Convoluted MAX sql query - SQL Server Forums

Please start any new threads on our new site at https://forums.sqlteam.com. We've got lots of great SQL Server experts to answer whatever question you can come up with.

All Forums

SQL Server 2000 Forums

Transact-SQL (2000)

Convoluted MAX sql query

Author

Topic

vr8ce
Starting Member

23 Posts

Posted - 2006-06-09 : 15:09:30

I want to get the most recent row for each foreign key from a table that has multiple rows for each of the foreign keys. I think I can do it with a three-tiered correlated query, but I'm hoping it can be done simpler.

create table foo (key1 int, fk int, dt smalldatetime, amt money)
create unique index foo_key1 on foo (key1)

insert into foo values (100,1,'5/18/2006',10)
insert into foo values (200,1,'5/18/2006',20)
insert into foo values (300,2,'5/1/2006',30)
insert into foo values (400,4,'5/8/2006',40)
insert into foo values (500,4,'6/2/2006',50)
insert into foo values (600,4,'6/4/2006',60)
insert into foo values (700,4,'6/4/2006',70)
insert into foo values (800,5,'6/7/2006',80)
insert into foo values (900,5,'6/1/2006',90)

The row with the most recent date for each fk should be returned. If there is more than one "most recent", i.e. multiple rows for that date, the one with the largest key should be returned. So, the return from the query for the above data would be

200,1,'5/18/2006',20
300,2,'5/1/2006',30
700,4,'6/4/2006',70
800,5,'6/7/2006',80

I can get the max(dt), but since there's multiple possible rows for a given fk, I can't just join to that. I also have to get the max(key) for the given max(date) (for each fk), then join on the max(key) back to the table to get the data. But that's sounding very convoluted.

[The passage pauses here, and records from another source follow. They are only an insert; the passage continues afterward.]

-- ==== Sys2Proof/Machine/PeerPort.lean ====
section
/-!
DEFINITION. Atomics and reductions on values, and what a link port does with a request that arrives (R129-R133,
R407, R522-R531).
-/
namespace Sys2Proof.Machine

/-! ## Read-modify-write values -/

/-- The value an atomic writes (R129, R132): FN number, operand width in bytes, old value, b and c. `none`: no write. -/
def atomicNew (fn n old b c : Nat) : Option Nat :=
  let w := 8 * n
  let sold := sextNat old w
  let sb := sextNat b w
  match fn with
  | 0x00 => some b
  | 0x01 => some ((old + b) % 2 ^ w)
  | 0x02 => some (old &&& b)
  | 0x03 => some (old ||| b)
  | 0x04 => some (old ^^^ b)
  | 0x05 => some (if sold ≤ sb then old else b)
  | 0x06 => some (if sold ≥ sb then old else b)
  | 0x07 => some (if old ≤ b then old else b)
  | 0x08 => some (if old ≥ b then old else b)
  | 0x10 => if old = b then some c else none
  | _ => some (fpAtomicAdd (if n = 4 then 0x11 else 0x10) old b)

/-- One element of a reduction: d op s in FP32 or BF16 (R407, R133, R138). -/
def reduceElem (wantMax bf16 : Bool) (d s : Nat) : Nat :=
  let f := if bf16 then 0x12 else 0x11
  if wantMax then (fpMinMax f true d s).1 else (fpAdd f (widen f d) (widen f s) .rne).1

/-- A 4-byte word of a reduction: one FP32 element or two BF16 elements (R407). -/
def reduceWord (wantMax bf16 : Bool) (d s : Nat) : Nat :=
  if bf16 then
    reduceElem wantMax true (d % 65536) (s % 65536)
      + 65536 * reduceElem wantMax true (d / 65536 % 65536) (s / 65536 % 65536)
  else reduceElem wantMax false d s

/-- Bytes of whole words reduced into old bytes. -/
def reduceBytes (wantMax bf16 : Bool) : List Byte → List Byte → List Byte
  | a0 :: a1 :: a2 :: a3 :: d, b0 :: b1 :: b2 :: b3 :: e =>
    leBytes 4 (reduceWord wantMax bf16 (leNat [a0, a1, a2, a3]) (leNat [b0, b1, b2, b3])) ++ reduceBytes wantMax bf16 d e
  | _, _ => []

/-! ## The receiving port -/

/-- Translation under XPEER, rights without U (R523). -/
def peerTranslate (s : State) (port va : Nat) (kind : AccKind) : Except Nat Nat :=
  let asid := xspaceAsid s.xpeer
  let e : Except Nat TlbEntry := match tlbHit (getDie s (port / 6)).tlb asid va with
    | some e => .ok e
    | none => walk s asid va 5 (xspaceRoot s.xpeer)
  match e with
  | .error c => .error c
  | .ok e =>
    if !leafAllows e true kind then .error cAccess
    else if withheldPa s (e.pa + (va - e.va)) then .error cPage
    else .ok (e.pa + (va - e.va))

/-- Bytes under XPEER, translated one by one. -/
def peerReadBytes (s : State) (port : Nat) : Nat → Nat → Except Nat (List Byte)
  | _, 0 => .ok []
  | va, n + 1 =>
    match peerTranslate s port va .load with
    | .error c => .error c
    | .ok pa =>
      if locBad s (.mem pa) 1 then .error cEcc
      else match peerReadBytes s port (va + 1) n with
        | .error c => .error c
        | .ok bs => .ok (memRead s.hbm pa :: bs)

def peerPas (s : State) (port : Nat) (kind : AccKind) : Nat → Nat → Except Nat (List Nat)
  | _, 0 => .ok []
  | va, n + 1 =>
    match peerTranslate s port va kind with
    | .error c => .error c
    | .ok pa =>
      match peerPas s port kind (va + 1) n with
      | .error c => .error c
      | .ok ps => .ok (pa :: ps)

/-- One of the bytes reads with an uncorrectable error (R309). -/
def pasBad (s : State) (pas : List Nat) : Bool := pas.any (fun pa => locBad s (.mem pa) 1)

/-- Bytes stored at physical addresses; runs of consecutive addresses are one write. -/
def writePas (s : State) (pas : List Nat) (bs : List Byte) : State :=
  match pas with
  | [] => s
  | p :: _ =>
    if pas == (List.range pas.length).map (fun i => p + i) then writeHbm s p bs
    else (pas.zip bs).foldl (fun t ab => writeHbm t ab.1 [ab.2]) s

def peerWriteBytes (s : State) (port va : Nat) (bs : List Byte) : Except Nat State :=
  match peerPas s port .store va bs.length with
  | .error c => .error c
  | .ok pas => .ok (writePas s pas bs)

/-! ### Receive windows (R529, R530) -/

def winEn (w : Window) : Bool := w.d1.getLsbD 52
def winCmp (w : Window) : Bool := w.d1.getLsbD 51
def winRm (w : Window) : Nat := bitsOf w.d1.toNat 50 48
def winDfmt (w : Window) : Nat := bitsOf w.d1.toNat 47 40
def winSfmt (w : Window) : Nat := bitsOf w.d1.toNat 39 32
def winBase (w : Window) : Nat := bitsOf w.d0.toNat 47 12 * 4096
def winBytes (w : Window) : Nat := (w.d1.toNat % 2 ^ 32) * 4096
def winHas (w : Window) (va : Nat) : Bool := winEn w && decide (winBase w ≤ va) && decide (va < winBase w + winBytes w)
def findWindow (s : State) (va : Nat) : Option (Nat × Window) :=
  match (List.range 16).find? (fun i => match tabFind s.windows i with | some w => winHas w va | none => false) with
  | some i => (match tabFind s.windows i with | some w => some (i, w) | none => none)
  | none => none

def countsAdd (c : Counts) (e : Exc) : Counts :=
  ⟨satAdd 24 c.sat e.sat, satAdd 24 c.nanr e.nanr, satAdd 16 c.bsov e.bsov⟩

/-- Elements that one delivery of a window handles together: 32 for MX, 256 for CMP, else 1. -/
def winGroup (w : Window) : Nat := if winCmp w then 256 else if fmtIsMx (winDfmt w) then 32 else 1
def winSrcBytes (w : Window) : Nat := fmtWidth (winSfmt w) / 8

/-- BMSPARSE slot bytes for the converted codes of a fibre-fold; a position is present when its value is not zero
(R372, R401). -/
def packBits (e : Nat) (codes : List Nat) : Nat :=
  (codes.foldl (fun (acc : Nat × Nat) c => (acc.1 + (c % 2 ^ e) * 2 ^ acc.2, acc.2 + e)) (0, 0)).1
def bmPresent (f code : Nat) : Bool := !isZero (widen f code)
def bmSlot (f : Nat) (codes : List Nat) : List Byte :=
  let e := fmtWidth f
  let map := ((List.range codes.length).zip codes).foldl (fun acc ic => if bmPresent f ic.2 then acc + 2 ^ ic.1 else acc) 0
  let vals := codes.filter (bmPresent f)
  leBytes 32 map ++ leBytes 2 vals.length ++ leBytes 30 0 ++ leBytes (32 * e) (packBits e vals)

/-- One group of a window, whole: where it is written and what (R530). -/
def winDeliver (w : Window) (group : Nat) (bs : List Byte) : List (Nat × List Byte) × Exc :=
  let se := winSrcBytes w
  let n := winGroup w
  let vals := (List.range n).map (fun i => widen (winSfmt w) (leNat ((bs.drop (i * se)).take se)))
  let m := rndOf (winRm w) 0
  if fmtIsMx (winDfmt w) then
    let (x, es, ex) := toMx (winDfmt w) vals (vals.map (fun _ => m))
    ([(w.d2.toNat % 2 ^ 56 + 32 * group, leBytes 32 (packBits 8 es)), (w.d3.toNat % 2 ^ 56 + group, leBytes 1 x)], ex)
  else
    let ds := vals.map (fun v => deliver (winDfmt w) v m)
    let ex := { excJoinList (ds.map (·.2)) with flags := 0 }
    let wd := fmtWidth (winDfmt w) / 8
    if winCmp w then
      ([(w.d2.toNat % 2 ^ 56 + group * slotBytesBm (8 * wd), bmSlot (winDfmt w) (ds.map (·.1)))], ex)
    else ([(w.d2.toNat % 2 ^ 56 + wd * group, leBytes wd ((ds.map (·.1)).headD 0))], ex)

/-- Whole groups among the bytes a window holds back are delivered. -/
def winDrain (s : State) (port i : Nat) : (groups : List Nat) → Except Nat State
  | [] => .ok s
  | g :: gs =>
    match tabFind s.windows i with
    | none => .ok s
    | some w =>
      let len := winGroup w * winSrcBytes w
      let got := (List.range len).map (fun k => tabFind w.buf (g * len + k))
      if got.any (fun b => b.isNone) then winDrain s port i gs
      else
        let (outs, ex) := winDeliver w g (got.map (fun b => b.getD 0))
        let w2 : Window := { w with
          counts := countsAdd w.counts ex
          buf := (List.range len).foldl (fun t k => tabErase t (g * len + k)) w.buf }
        let s1 := { s with windows := tabPut s.windows i w2 }
        match outs.foldl (fun (r : Except Nat State) o =>
            match r with | .ok t => peerWriteBytes t port o.1 o.2 | .error c => .error c) (.ok s1) with
        | .error c => .error c
        | .ok s2 => winDrain s2 port i gs

/-- The parts of a command's rows that lie in a window, as offsets: first, and behind the last. -/
def winRows (w : Window) (rows : List (Nat × Nat)) : List (Nat × Nat) :=
  let lo := winBase w
  let hi := lo + winBytes w
  rows.filterMap (fun r =>
    let b := if r.1 < lo then lo else r.1
    let e := if hi < r.1 + r.2 then hi else r.1 + r.2
    if b < e then some (b - lo, e - lo) else none)

/-- A command's writes cover whole groups of n bytes: wherever a row begins or ends within a group, another one goes on
(R530). -/
def wholeGroups (n : Nat) (rows : List (Nat × Nat)) : Bool :=
  let covered (x : Nat) : Bool := rows.any (fun r => decide (r.1 ≤ x) && decide (x < r.2))
  rows.all (fun r => (r.1 % n == 0 || covered (r.1 - 1)) && (r.2 % n == 0 || covered r.2))

/-- A write into a window (R530). `rows` are the ranges that the sending command writes. -/
def winWrite (s : State) (port i : Nat) (w : Window) (va : Nat) (rows : List (Nat × Nat)) (bs : List Byte) :
    Except Nat State :=
  let len := winGroup w * winSrcBytes w
  let o := va - winBase w
  if winGroup w ≠ 1 ∧ !wholeGroups len (winRows w rows) then .error cAccess
  else
    let w2 : Window := { w with
      buf := ((List.range bs.length).zip bs).foldl (fun t kb => tabPut t (o + kb.1) kb.2) w.buf }
    let groups := (List.range ((o + bs.length + len - 1) / len - o / len)).map (fun k => o / len + k)
    winDrain { s with windows := tabPut s.windows i w2 } port i groups

/-- A reduction into a window: one rounding, RNE, per element (R530). -/
def winReduce (s : State) (port : Nat) (w : Window) (wantMax : Bool) (va : Nat) (bs : List Byte) : Except Nat State :=
  let se := winSrcBytes w
  let wd := fmtWidth (winDfmt w) / 8
  let o := (va - winBase w) / se
  let n := bs.length / se
  (List.range n).foldl (fun (r : Except Nat State) k =>
    match r with
    | .error c => .error c
    | .ok t =>
      let dva := w.d2.toNat % 2 ^ 56 + wd * (o + k)
      match peerReadBytes t port dva wd with
      | .error c => .error c
      | .ok old =>
        let d := widen (winDfmt w) (leNat old)
        let v := widen (winSfmt w) (leNat ((bs.drop (k * se)).take se))
        let f := winDfmt w
        let new := if wantMax then
            (if isNan d && isNan v then fmtDefaultNan f
             else if isNan v then leNat old
             else if isNan d || ltTotal d v then (deliver f v .rne).1 else leNat old)
          else (fpAdd f d v .rne).1
        peerWriteBytes t port dva (leBytes wd new)) (.ok s)

/-- Bytes written at `va`, cut where a window begins or ends: each part's address, the window that governs it, and its
bytes (R530). -/
def winParts (s : State) : (fuel : Nat) → (va : Nat) → List Byte → List (Nat × Option (Nat × Window) × List Byte)
  | 0, va, bs => [(va, findWindow s va, bs)]
  | f + 1, va, bs =>
    let here := findWindow s va
    let n := if s.windows.isEmpty then bs.length
      else ((List.range bs.length).takeWhile (fun i => (findWindow s (va + i)).map (·.1) == here.map (·.1))).length
    if bs.length ≤ n then [(va, here, bs)] else (va, here, bs.take n) :: winParts s f (va + n) (bs.drop n)

/-- Every part of a write in turn; the cause of the first that fails. -/
def overParts (f : State → Nat → Option (Nat × Window) → List Byte → Except Nat State) :
    List (Nat × Option (Nat × Window) × List Byte) → State → Except Nat State
  | [], s => .ok s
  | (va, w, bs) :: ps, s =>
    match f s va w bs with
    | .error c => .error c
    | .ok t => overParts f ps t

/-- A part of a write: into its window, or where it is addressed. -/
def partWrite (port : Nat) (rows : List (Nat × Nat)) (s : State) (va : Nat) (w : Option (Nat × Window)) (bs : List Byte) :
    Except Nat State :=
  match w with
  | some (i, _) =>
    (match tabFind s.windows i with
     | some w => winWrite s port i w va rows bs
     | none => .ok s)
  | none => peerWriteBytes s port va bs

/-- A part of a reduction. -/
def partReduce (port : Nat) (wantMax bf16 : Bool) (s : State) (va : Nat) (w : Option (Nat × Window)) (bs : List Byte) :
    Except Nat State :=
  match w with
  | some (_, w) =>
    if winCmp w ∨ (winDfmt w ≠ 0x11 ∧ winDfmt w ≠ 0x12) ∨ winSfmt w ≠ (if bf16 then 0x12 else 0x11) then .error cAccess
    else winReduce s port w wantMax va bs
  | none =>
    match peerPas s port .atomic va bs.length with
    | .error e => .error e
    | .ok pas =>
      if pasBad s pas then .error cEcc
      else .ok (writePas s pas (reduceBytes wantMax bf16 (pas.map (memRead s.hbm)) bs))

/-- A request performed by the receiving port: the answer's data, or the cause (R523, R525, R528, R530). -/
def performPeer (s : State) (port : Nat) (req : PeerRequest) : Except Nat (BitVec 1024 × State) :=
  let va := req.va.toNat
  match req.op with
  | .read n =>
    match peerReadBytes s port va n with
    | .error c => .error c
    | .ok bs => .ok (BitVec.ofNat 1024 (leNat bs), s)
  | .write bs =>
    match overParts (partWrite port req.rows) (winParts s bs.length va bs) s with
    | .error c => .error c
    | .ok t => .ok (0, t)
  | .atomic fn dbl b c =>
    let n := if dbl then 8 else 4
    match peerPas s port .atomic va n with
    | .error e => .error e
    | .ok pas =>
      let old := leNat (pas.map (memRead s.hbm))
      if pasBad s pas then .error cEcc
      else match atomicNew fn n old (b.toNat % 2 ^ (8 * n)) (c.toNat % 2 ^ (8 * n)) with
      | some new => .ok (BitVec.ofNat 1024 old, writePas s pas (leBytes n new))
      | none => .ok (BitVec.ofNat 1024 old, s)
  | .reduce wantMax bf16 bs =>
    match overParts (partReduce port wantMax bf16) (winParts s bs.length va bs) s with
    | .error c => .error c
    | .ok t => .ok (0, t)

/-! ## Sending (R522-R526) -/

def portUp (s : State) (p : Nat) : Bool := s.linkUp.getLsbD p
def portReset : Port := ⟨0, 0, 0⟩

/-- A request to a device number with a route: answered at once where it loops back to this module or where its
link is down, else on its way (R21, R523). The answer, or the request's number. -/
def sendPeer (s : State) (r : PeerReq) (dev : Nat) (rows : List (Nat × Nat)) : (PeerResponse ⊕ Nat) × State :=
  if !portUp s r.port then (.inl (.failed 0), s)
  else
    let p := tabGet portReset s.ports r.port
    let s1 := { s with ports := tabPut s.ports r.port { p with beats := p.beats + 1 } }
    if s.devnum = 2 ^ 15 + dev then
      match performPeer s1 r.port ⟨r.ptr.setWidth 48, r.op, rows⟩ with
      | .ok (d, s2) => (.inl (.ok d), s2)
      | .error c => (.inl (.failed (BitVec.ofNat 8 c)), s1)
    else (.inr s1.peerNext, { s1 with peers := tabPut s1.peers s1.peerNext r, peerNext := s1.peerNext + 1 })

/-- The record of LINK_FAULT (R523). -/
def linkRec (ctx : Nat) (pc ptr : Word) (cause port : Nat) : FaultRec :=
  { recBase cLink 7 ctx pc with
    addr := ptr
    info0 := w64 (cause % 256 + bitsOf ptr.toNat 59 50 * 256)
    info1 := w64 port }

end Sys2Proof.Machine
end

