-- ==== Sys2Proof/Machine/VecInt.lean ====
section
/-!
DEFINITION. Vector integer arithmetic (R201-R202), conversion between formats (R203-R205), masks and comparisons (R206).
-/
namespace Sys2Proof.Machine

/-! ## Issue -/

def execViadd (h : Hdr) (d a : BitVec 5) (b : BitVec 6) (bs sat u : Bool) (msk : BitVec 3) (zi : Bool) (s : State) : Out :=
  vissue h (srcB b bs) [] (.viadd h d a b bs sat u msk zi) vkPlain (capB b bs) s
def execVisub (h : Hdr) (d a : BitVec 5) (b : BitVec 6) (bs sat u : Bool) (msk : BitVec 3) (zi : Bool) (s : State) : Out :=
  vissue h (srcB b bs) [] (.visub h d a b bs sat u msk zi) vkPlain (capB b bs) s
def execVimul (h : Hdr) (d a : BitVec 5) (b : BitVec 6) (bs hi u : Bool) (msk : BitVec 3) (zi : Bool) (s : State) : Out :=
  vissue h (srcB b bs) [] (.vimul h d a b bs hi u msk zi) vkPlain (capB b bs) s
def execVand (h : Hdr) (d a : BitVec 5) (b : BitVec 6) (bs : Bool) (msk : BitVec 3) (zi : Bool) (s : State) : Out :=
  vissue h (srcB b bs) [] (.vand h d a b bs msk zi) vkPlain (capB b bs) s
def execVor (h : Hdr) (d a : BitVec 5) (b : BitVec 6) (bs : Bool) (msk : BitVec 3) (zi : Bool) (s : State) : Out :=
  vissue h (srcB b bs) [] (.vor h d a b bs msk zi) vkPlain (capB b bs) s
def execVxor (h : Hdr) (d a : BitVec 5) (b : BitVec 6) (bs : Bool) (msk : BitVec 3) (zi : Bool) (s : State) : Out :=
  vissue h (srcB b bs) [] (.vxor h d a b bs msk zi) vkPlain (capB b bs) s
def execVshl (h : Hdr) (d a : BitVec 5) (b : BitVec 6) (bs : Bool) (msk : BitVec 3) (zi : Bool) (s : State) : Out :=
  vissue h (srcB b bs) [] (.vshl h d a b bs msk zi) vkPlain (capB b bs) s
def execVshr (h : Hdr) (d a : BitVec 5) (b : BitVec 6) (bs : Bool) (msk : BitVec 3) (zi : Bool) (s : State) : Out :=
  vissue h (srcB b bs) [] (.vshr h d a b bs msk zi) vkPlain (capB b bs) s
def execVsar (h : Hdr) (d a : BitVec 5) (b : BitVec 6) (bs : Bool) (msk : BitVec 3) (zi : Bool) (s : State) : Out :=
  vissue h (srcB b bs) [] (.vsar h d a b bs msk zi) vkPlain (capB b bs) s
def execVimin (h : Hdr) (d a : BitVec 5) (b : BitVec 6) (bs u : Bool) (msk : BitVec 3) (zi : Bool) (s : State) : Out :=
  vissue h (srcB b bs) [] (.vimin h d a b bs u msk zi) vkPlain (capB b bs) s
def execVimax (h : Hdr) (d a : BitVec 5) (b : BitVec 6) (bs u : Bool) (msk : BitVec 3) (zi : Bool) (s : State) : Out :=
  vissue h (srcB b bs) [] (.vimax h d a b bs u msk zi) vkPlain (capB b bs) s
def execVpopc (h : Hdr) (d a : BitVec 5) (msk : BitVec 3) (zi : Bool) (s : State) : Out :=
  vissue h [] [] (.vpopc h d a msk zi) vkPlain capNone s
def execVclmul (h : Hdr) (d a : BitVec 5) (b : BitVec 6) (bs hi : Bool) (msk : BitVec 3) (zi : Bool) (s : State) : Out :=
  vissue h (srcB b bs) [] (.vclmul h d a b bs hi msk zi) vkPlain (capB b bs) s
/-- VCVT can raise a flag unless both formats are integers (R97, R104). -/
def execVcvt (h : Hdr) (d a : BitVec 5) (c : BitVec 3) (adv : Bool) (part : BitVec 3) (dfmt sfmt : BitVec 8)
    (rm : BitVec 4) (s : State) : Out :=
  vissue h [] [] (.vcvt h d a c adv part dfmt sfmt rm)
    ⟨cvtCanFlag sfmt.toNat dfmt.toNat, false, false⟩ capNone s
def execVcmp (h : Hdr) (d : BitVec 3) (a : BitVec 5) (b : BitVec 6) (bs : Bool) (cc msk : BitVec 3) (zi : Bool) (s : State) : Out :=
  vissue h (srcB b bs) [] (.vcmp h d a b bs cc msk zi) vkFlags (capB b bs) s
def execVicmp (h : Hdr) (d : BitVec 3) (a : BitVec 5) (b : BitVec 6) (bs : Bool) (cc : BitVec 4) (msk : BitVec 3) (zi : Bool)
    (s : State) : Out :=
  vissue h (srcB b bs) [] (.vicmp h d a b bs cc msk zi) vkPlain (capB b bs) s
def execMand (h : Hdr) (d a b : BitVec 3) (na nb : Bool) (s : State) : Out :=
  vissue h [] [] (.mand h d a b na nb) vkPlain capNone s
def execMor (h : Hdr) (d a b : BitVec 3) (na nb : Bool) (s : State) : Out :=
  vissue h [] [] (.mor h d a b na nb) vkPlain capNone s
def execMxor (h : Hdr) (d a b : BitVec 3) (na nb : Bool) (s : State) : Out :=
  vissue h [] [] (.mxor h d a b na nb) vkPlain capNone s
def execMnot (h : Hdr) (d a : BitVec 3) (s : State) : Out := vissue h [] [] (.mnot h d a) vkPlain capNone s
def execMpopc (h : Hdr) (d : BitVec 6) (a : BitVec 3) (s : State) : Out := vissue h [] [d] (.mpopc h d a) vkPlain capNone s

/-! ## Integer execution (R202) -/

def s32 (x : Nat) : Int := sextNat x 32
def w32 (i : Int) : Nat := wrapInt 32 i

/-- VIADD and VISUB: the lane, and one SAT where it clamps. -/
def satLane (sat u : Bool) (exact wrapped : Int) : Nat × Exc :=
  let lo : Int := if u then 0 else -2147483648
  let hi : Int := if u then 4294967295 else 2147483647
  if !sat then (w32 wrapped, excNone)
  else if exact > hi then (w32 hi, excSat)
  else if exact < lo then (w32 lo, excSat)
  else (w32 exact, excNone)

def addLane (sat u : Bool) (a b : Nat) : Nat × Exc :=
  satLane sat u (if u then (a : Int) + b else s32 a + s32 b) ((a : Int) + b)
def subLane (sat u : Bool) (a b : Nat) : Nat × Exc :=
  satLane sat u (if u then (a : Int) - b else s32 a - s32 b) ((a : Int) - b)
def mulLane (hi u : Bool) (a b : Nat) : Nat :=
  if !hi then (a * b) % 2 ^ 32
  else if u then a * b / 2 ^ 32
  else w32 (s32 a * s32 b / 2 ^ 32)
/-- Carry-less product (R202). -/
def clmul (a b : Nat) : Nat :=
  (List.range 32).foldl (fun t i => if b.testBit i then t ^^^ (a * 2 ^ i) else t) 0
def clmulLane (hi : Bool) (a b : Nat) : Nat := if hi then bitsOf (clmul a b) 62 32 else clmul a b % 2 ^ 32

def runVint2 (d a : BitVec 5) (b : BitVec 6) (bs : Bool) (msk : BitVec 3) (zi : Bool) (f : Nat → Nat → Nat) (e : VEntry)
    (s : State) : VOut :=
  vecPlain d msk zi (fun j => f (lane (vreg s a.toNat) j) (operB s e b bs j)) s

def runViadd (d a : BitVec 5) (b : BitVec 6) (bs sat u : Bool) (msk : BitVec 3) (zi : Bool) (e : VEntry) (s : State) : VOut :=
  vecFlags e d msk zi (fun j => addLane sat u (lane (vreg s a.toNat) j) (operB s e b bs j)) s
def runVisub (d a : BitVec 5) (b : BitVec 6) (bs sat u : Bool) (msk : BitVec 3) (zi : Bool) (e : VEntry) (s : State) : VOut :=
  vecFlags e d msk zi (fun j => subLane sat u (lane (vreg s a.toNat) j) (operB s e b bs j)) s
def shlLane (a b : Nat) : Nat := (a * 2 ^ (b % 32)) % 2 ^ 32
def shrLane (a b : Nat) : Nat := a / 2 ^ (b % 32)
def sarLane (a b : Nat) : Nat := w32 (s32 a / (2 ^ (b % 32) : Nat))
def iminLane (u : Bool) (a b : Nat) : Nat := if (if u then decide (a ≤ b) else decide (s32 a ≤ s32 b)) then a else b
def imaxLane (u : Bool) (a b : Nat) : Nat := if (if u then decide (b ≤ a) else decide (s32 b ≤ s32 a)) then a else b
def runVpopc (d a : BitVec 5) (msk : BitVec 3) (zi : Bool) (s : State) : VOut :=
  vecPlain d msk zi (fun j => popcount 32 (lane (vreg s a.toNat) j)) s

/-! ## VCVT (R205) -/

/-- Element i of a register of w-bit elements (R205). The bits past 2047 of the elements that a PART of the wider format
reaches beyond the register read as 0, and what is written there is dropped (DESIGN CHOICE, log 104). -/
def elemBits (v : VReg) (w i : Nat) : Nat := (v.toNat >>> (w * i)) % 2 ^ w
def setElemBits (v : Nat) (w i x : Nat) : Nat := v - (v >>> (w * i)) % 2 ^ w * 2 ^ (w * i) + (x % 2 ^ w) * 2 ^ (w * i)

/-- The conversion of lane j. -/
def cvtLane (s : State) (a : BitVec 5) (part : BitVec 3) (dfmt sfmt : Nat) (rm : BitVec 4) (j : Nat) : Nat × Exc :=
  let ws := fmtWidth sfmt
  let src := vreg s a.toNat
  let x := if ws = 32 then lane src j else elemBits src ws (64 * part.toNat + j)
  deliver dfmt (widen sfmt x) (rndOf (rmCode (me s) rm) (ditherAt (j / 16) (j % 16) (fpctlDph (me s)))) (fmtIsInt sfmt)

/-- The converted elements placed in the destination; those past bit 2047 are dropped (log 104). -/
def cvtPlace (s : State) (d : BitVec 5) (c part : BitVec 3) (wd : Nat) (f : Nat → Nat) : VReg :=
  BitVec.ofNat 2048 (laneIds.foldl (fun v j =>
    if active s c j then setElemBits v wd (if wd = 32 then j else 64 * part.toNat + j) (f j) else v) (vreg s d.toNat).toNat)

/-- DPH advances modulo 16 (R91). -/
def advanceDph (s : State) : State :=
  let w := ctxCr (me s) crFpctl
  setCr s crFpctl ((w &&& ~~~ 0xF0#64) ||| w64 (((fpctlDph (me s) + 1) % 16) * 16))

def runVcvt (d a : BitVec 5) (c : BitVec 3) (adv : Bool) (part : BitVec 3) (dfmt sfmt : BitVec 8) (rm : BitVec 4)
    (e : VEntry) (s : State) : VOut :=
  let rs := laneIds.map (fun j => if active s c j then cvtLane s a part dfmt.toNat sfmt.toNat rm j else (0, excNone))
  let v := cvtPlace s d c part (fmtWidth dfmt.toNat) (fun j => (rs.getD j (0, excNone)).1)
  vecExc e (laneIds.zip (rs.map (·.2)))
    (fun t => let t1 := setMe t (ctxSetV (me t) d.toNat v); if adv then advanceDph t1 else t1) s

/-! ## Masks (R206) -/

/-- A mask from its bits. -/
def mkMask (f : Nat → Bool) : Word :=
  BitVec.ofNat 64 (laneIds.foldl (fun acc j => if f j then acc + 2 ^ j else acc) 0)

def inactiveBit (s : State) (d : BitVec 3) (zi : Bool) (j : Nat) : Bool := !zi && (mreg s d.toNat).getLsbD j

def runVcmp (d : BitVec 3) (a : BitVec 5) (b : BitVec 6) (bs : Bool) (cc msk : BitVec 3) (zi : Bool) (e : VEntry) (s : State) : VOut :=
  let rs := laneIds.map (fun j =>
    if active s msk j then fpCompare cc.toNat (fa s a j) (fb s e b bs j) else (inactiveBit s d zi j, excNone))
  vecExc e (laneIds.zip (rs.map (·.2))) (writeM d.toNat (mkMask (fun j => (rs.getD j (false, excNone)).1))) s

def runVicmp (d : BitVec 3) (a : BitVec 5) (b : BitVec 6) (bs : Bool) (cc : BitVec 4) (msk : BitVec 3) (zi : Bool) (e : VEntry)
    (s : State) : VOut :=
  .done (writeM d.toNat (mkMask (fun j =>
    if active s msk j then
      condInt cc.toNat 32 (BitVec.ofNat 32 (lane (vreg s a.toNat) j)) (BitVec.ofNat 32 (operB s e b bs j))
    else inactiveBit s d zi j)) s)

def invMask (n : Bool) (w : Word) : Word := if n then ~~~ w else w
def runMlogic (d a b : BitVec 3) (na nb : Bool) (f : Word → Word → Word) (s : State) : VOut :=
  .done (writeM d.toNat (f (invMask na (mreg s a.toNat)) (invMask nb (mreg s b.toNat))) s)
def runMnot (d a : BitVec 3) (s : State) : VOut := .done (writeM d.toNat (~~~ (mreg s a.toNat)) s)
def runMpopc (d : BitVec 6) (a : BitVec 3) (s : State) : VOut :=
  .done (writeG d.toNat (w64 (popcount 64 (mreg s a.toNat).toNat)) s)

end Sys2Proof.Machine
end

The real "foo" table will be a large table (multi-million rows), so while I'm interested in any solution, an efficient one would be even better. :)

Thanks!

Vince

SwePeso
Patron Saint of Lost Yaks

30421 Posts

Posted - 2006-06-09 : 15:23:41

[code]-- prepare test data
declare @foo table (key1 int, fk int, dt smalldatetime, amt money)

insert into @foo values (100,1,'5/18/2006',10)
insert into @foo values (200,1,'5/18/2006',20)
insert into @foo values (300,2,'5/1/2006',30)
insert into @foo values (400,4,'5/8/2006',40)
insert into @foo values (500,4,'6/2/2006',50)
insert into @foo values (600,4,'6/4/2006',60)
insert into @foo values (700,4,'6/4/2006',70)
insert into @foo values (800,5,'6/7/2006',80)
insert into @foo values (900,5,'6/1/2006',90)

-- do the work
SELECT f.key1,
f.fk,
f.dt,
f.amt
FROM @foo f
INNER JOIN (
SELECT f.fk,
f.dt,
MAX(f.amt) amtmax
FROM (
SELECT fk,
MAX(dt) dtmax
FROM @foo f
GROUP BY fk
) ld
INNER JOIN @foo f ON f.fk = ld.fk AND f.dt = ld.dtmax
GROUP BY f.fk,
f.dt
) z ON z.fk = f.fk AND z.dt = f.dt AND z.amtmax = f.amt
ORDER BY f.fk[/code]

vr8ce
Starting Member

23 Posts

Posted - 2006-06-09 : 16:39:40

Thanks very much for the reply.

That's what I was afraid of. That was the three-tiered query I referred to, and I was really hoping it could be done simpler than that. I shudder to think what that's going to do when there are 25 million rows in the table.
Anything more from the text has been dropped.